Banking Dive reached out to Citi for comment on Google’s plans to scrap its Plex project but did not receive a response.
Seattle Bank President and CEO John Blizzard said the partnership would have allowed the $730 million-asset bank to tap a new demographic.
"This is a digital-first client, less complexity, if you will, than our traditional commercial clients," he told Banking Dive in November. "That's a new growth opportunity for us to serve that clientele with an amazing product and do that efficiently."
He likened the partnership with Google to a "Tesla-Peloton" experience that doesn’t currently exist in the banking sector.
"It's a great way to combine one of the best tech companies in the world, particularly on user experience, along with our local brand," he said at the time.
Google’s banking ambitions, however, "alarmed" some industry observers.
In a statement last year, Graham Steele, a senior fellow at the American Economic Liberties Project (AELP), said an expanded banking and payments business would allow Google to "further consolidate its market power by offering preferential terms to customers, retailers, and banks for using its full suite of marketplace and financial services."
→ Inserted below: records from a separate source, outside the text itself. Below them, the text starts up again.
/-- Requests that reach a device over the ring (15, R341 to R347; 21, R490); `jxrDup s 0 q = (t, 0)` says that the request is new. -/
def Obligations.RingRequests : Prop :=
  ∀ (s t t1 t2 : State) (seq : BitVec 12) (src : BitVec 10) (addr : BitVec 20) (offs : Word) (ws : List Word) (l : List Byte) (n op : Byte) (c : Nat) (v x : Word), Canon s →
    (ringAddressed s = true → pageStands s (addr.toNat / 4096) = false → jxrDup s 0 seq.toNat = (t, 0) → ringBound ws.length addr.toNat = none → ringWords (.ring 0) addr.toNat ws t = (t1, none) →
      Answers (.wr 0 seq addr ws) s fun u => u = jxrRespond t1 0 seq.toNat 2 []) ∧
    (ringAddressed s = true → pageStands s (addr.toNat / 4096) = false → jxrDup s 0 seq.toNat = (t, 0) → ringBound ws.length addr.toNat = none → ringWords (.ring 0) addr.toNat ws t = (t1, some c) →
      Answers (.wr 0 seq addr ws) s fun u => u = jxrRespond t1 0 seq.toNat 3 (errData c addr.toNat)) ∧
    (ringAddressed s = true → pageStands s (addr.toNat / 4096) = false → jxrDup s 0 seq.toNat = (t, 0) → (ws.length = 0 ∨ 63 < ws.length ∨ 4096 < addr.toNat % 4096 + 4 * ws.length) →
      Answers (.wr 0 seq addr ws) s fun u => u = jxrRespond t 0 seq.toNat 3 (errData 3 addr.toNat)) ∧
    (ringAddressed s = true → pageStands s (addr.toNat / 4096) = false → jxrDup s 0 seq.toNat = (t, 0) → ringBound n.toNat addr.toNat = none → ringReads (.ring 0) n.toNat addr.toNat t [] = (t1, .ok l) →
      Answers (.rdq 0 seq addr n) s fun u => u = jxrRespond t1 0 seq.toNat 2 l ∧ l.length = 4 * n.toNat) ∧
    (ringAddressed s = true → pageStands s (addr.toNat / 4096) = false → jxrDup s 0 seq.toNat = (t, 0) → (n = 0 ∨ 63 < n.toNat ∨ 4096 < addr.toNat % 4096 + 4 * n.toNat) →
      Answers (.rdq 0 seq addr n) s fun u => u = jxrRespond t 0 seq.toNat 3 (errData 3 addr.toNat)) ∧
    (ringAddressed s = true → src ≠ 0 → Answers (.wr src seq addr ws) s fun u =>
      u = jxrQueue s false (jxrFrame s src.toNat 3 seq.toNat false false (errData 6 addr.toNat))) ∧
    (ringAddressed s = true → pageStands s (addr.toNat / 4096) = false → jxrDup s 0 seq.toNat = (t, 0) → op = 1 → ringBound 1 addr.toNat = none → ringCode t (.ring 0) (addr.toNat / 4096) 0 ≠ 1 → ringCode t (.ring 0) (addr.toNat / 4096) (writeRight (addr.toNat % 4096)) ≠ 1 →
      pageRead t (.ring 0) (addr.toNat / 4096) (addr.toNat % 4096) (0x40000000 + addr.toNat) = (t1, some x) →
      pageWrite t1 (.ring 0) (addr.toNat / 4096) (addr.toNat % 4096) (0x40000000 + addr.toNat) v = (t2, true) →
      Answers (.ringLock 0 seq addr op v) s fun u => u = jxrRespond t2 0 seq.toNat 2 (wordBytes x)) ∧
    (ringAddressed s = true → pageStands s (addr.toNat / 4096) = false → jxrDup s 0 seq.toNat = (t, 0) → op ≠ 1 → Answers (.ringLock 0 seq addr op v) s fun u => u = jxrRespond t 0 seq.toNat 3 (errData 7 addr.toNat)) ∧
    (ringAddressed s = true → jxrDup s 0 seq.toNat = (t, 0) → sysLost s = false → ws ≠ [] → ws.length ≤ 63 → offs.toNat + 4 * ws.length ≤ 0x200000 → offs.toNat % 4 = 0 → (rightsOf t 6 0x07).testBit 1 = true →
      Answers (.bulk 0 seq false offs ws) s fun u => u = jxrRespond { t with mem := memSetList t.mem (0x10400000 + offs.toNat) (ws.flatMap wordBytes) } 0 seq.toNat 2 []) ∧
    (jxrActive s = true → sysLost s = false → jxrSelf s ≠ 0 → jxrDup s 1 seq.toNat = (t, 0) → ws ≠ [] → ws.length ≤ 63 → offs.toNat + 4 * ws.length ≤ 0x200000 → offs.toNat % 4 = 0 →
      (rightsOf t 6 0x07).testBit 1 = true → Answers (.bulk 0 seq true offs ws) s fun u =>
        u = { t with mem := memSetList t.mem (0x10400000 + offs.toNat) (ws.flatMap wordBytes) }) ∧
    (ringAddressed s = true → pageStands s (addr.toNat / 4096) = true → Answers (.rdq 0 seq addr n) s fun u => u = s) ∧
    (ringAddressed s = true → pageStands s (addr.toNat / 4096) = false → jxrDup s 0 seq.toNat = (t, 0) → 1 ≤ n.toNat → n.toNat ≤ 63 → addr.toNat % 4096 + 4 * n.toNat ≤ 4096 → addr.toNat % 4 = 0 → (blkOf (addr.toNat / 4096)).isSome = true → addr.toNat / 4096 ≠ 6 →
      (rightsOf s 6 (addr.toNat / 4096)).testBit 0 = false → Answers (.rdq 0 seq addr n) s fun u =>
        u.jxr.queue = s.jxr.queue ++ [(false, jxrFrame s 0 3 seq.toNat false false (errData 1 addr.toNat))] ∧ getF u 5 R.PROT.RCNT.CNT = satInc 65535 (getF s 5 R.PROT.RCNT.CNT) ∧
        (isSet s 5 R.PROT.RSTAT.VALID = false → isSet u 5 R.PROT.RSTAT.VALID = true ∧ getF u 5 R.PROT.RSTAT.KIND = 6 ∧ isSet u 5 R.PROT.RSTAT.WR = false ∧
          getF u 5 R.PROT.RSTAT.PAGE = addr.toNat / 4096 ∧ getF u 5 R.PROT.RADDR.ADDR = 0x40000000 + addr.toNat ∧ Raises u 40) ∧ u.applied = s.applied ∧ u.mem = s.mem) ∧
    (ringAddressed s = true → pageStands s (addr.toNat / 4096) = false → jxrDup s 0 seq.toNat = (t, 0) → ws.headD 0 = v → ws ≠ [] → ws.length ≤ 63 → addr.toNat % 4096 + 4 * ws.length ≤ 4096 → addr.toNat % 4 = 0 → (blkOf (addr.toNat / 4096)).isSome = true → addr.toNat / 4096 ≠ 6 →
      (rightsOf s 6 (addr.toNat / 4096)).testBit (writeRight (addr.toNat % 4096)) = false → Answers (.wr 0 seq addr ws) s fun u =>
        u.jxr.queue = s.jxr.queue ++ [(false, jxrFrame s 0 3 seq.toNat false false (errData 1 addr.toNat))] ∧ getF u 5 R.PROT.RCNT.CNT = satInc 65535 (getF s 5 R.PROT.RCNT.CNT) ∧
        (isSet s 5 R.PROT.RSTAT.VALID = false → isSet u 5 R.PROT.RSTAT.VALID = true ∧ getF u 5 R.PROT.RSTAT.KIND = 6 ∧ isSet u 5 R.PROT.RSTAT.WR = true ∧
          getF u 5 R.PROT.RSTAT.PAGE = addr.toNat / 4096 ∧ getF u 5 R.PROT.RADDR.ADDR = 0x40000000 + addr.toNat ∧ Raises u 40) ∧ u.applied = s.applied ∧ u.mem = s.mem)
"This will allow Google to commingle its digital marketplace with consumers' financial data, centralizing sensitive information, raising privacy and pricing concerns, and increasing the risks of data breaches and abuse," he said.
Bank regulators, however, supported the project and played no role in Google’s plans to abandon the Plex accounts, sources told the Journal.
The company told regulators before notifying all of its banking partners that it wasn’t moving forward with the product, some sources said.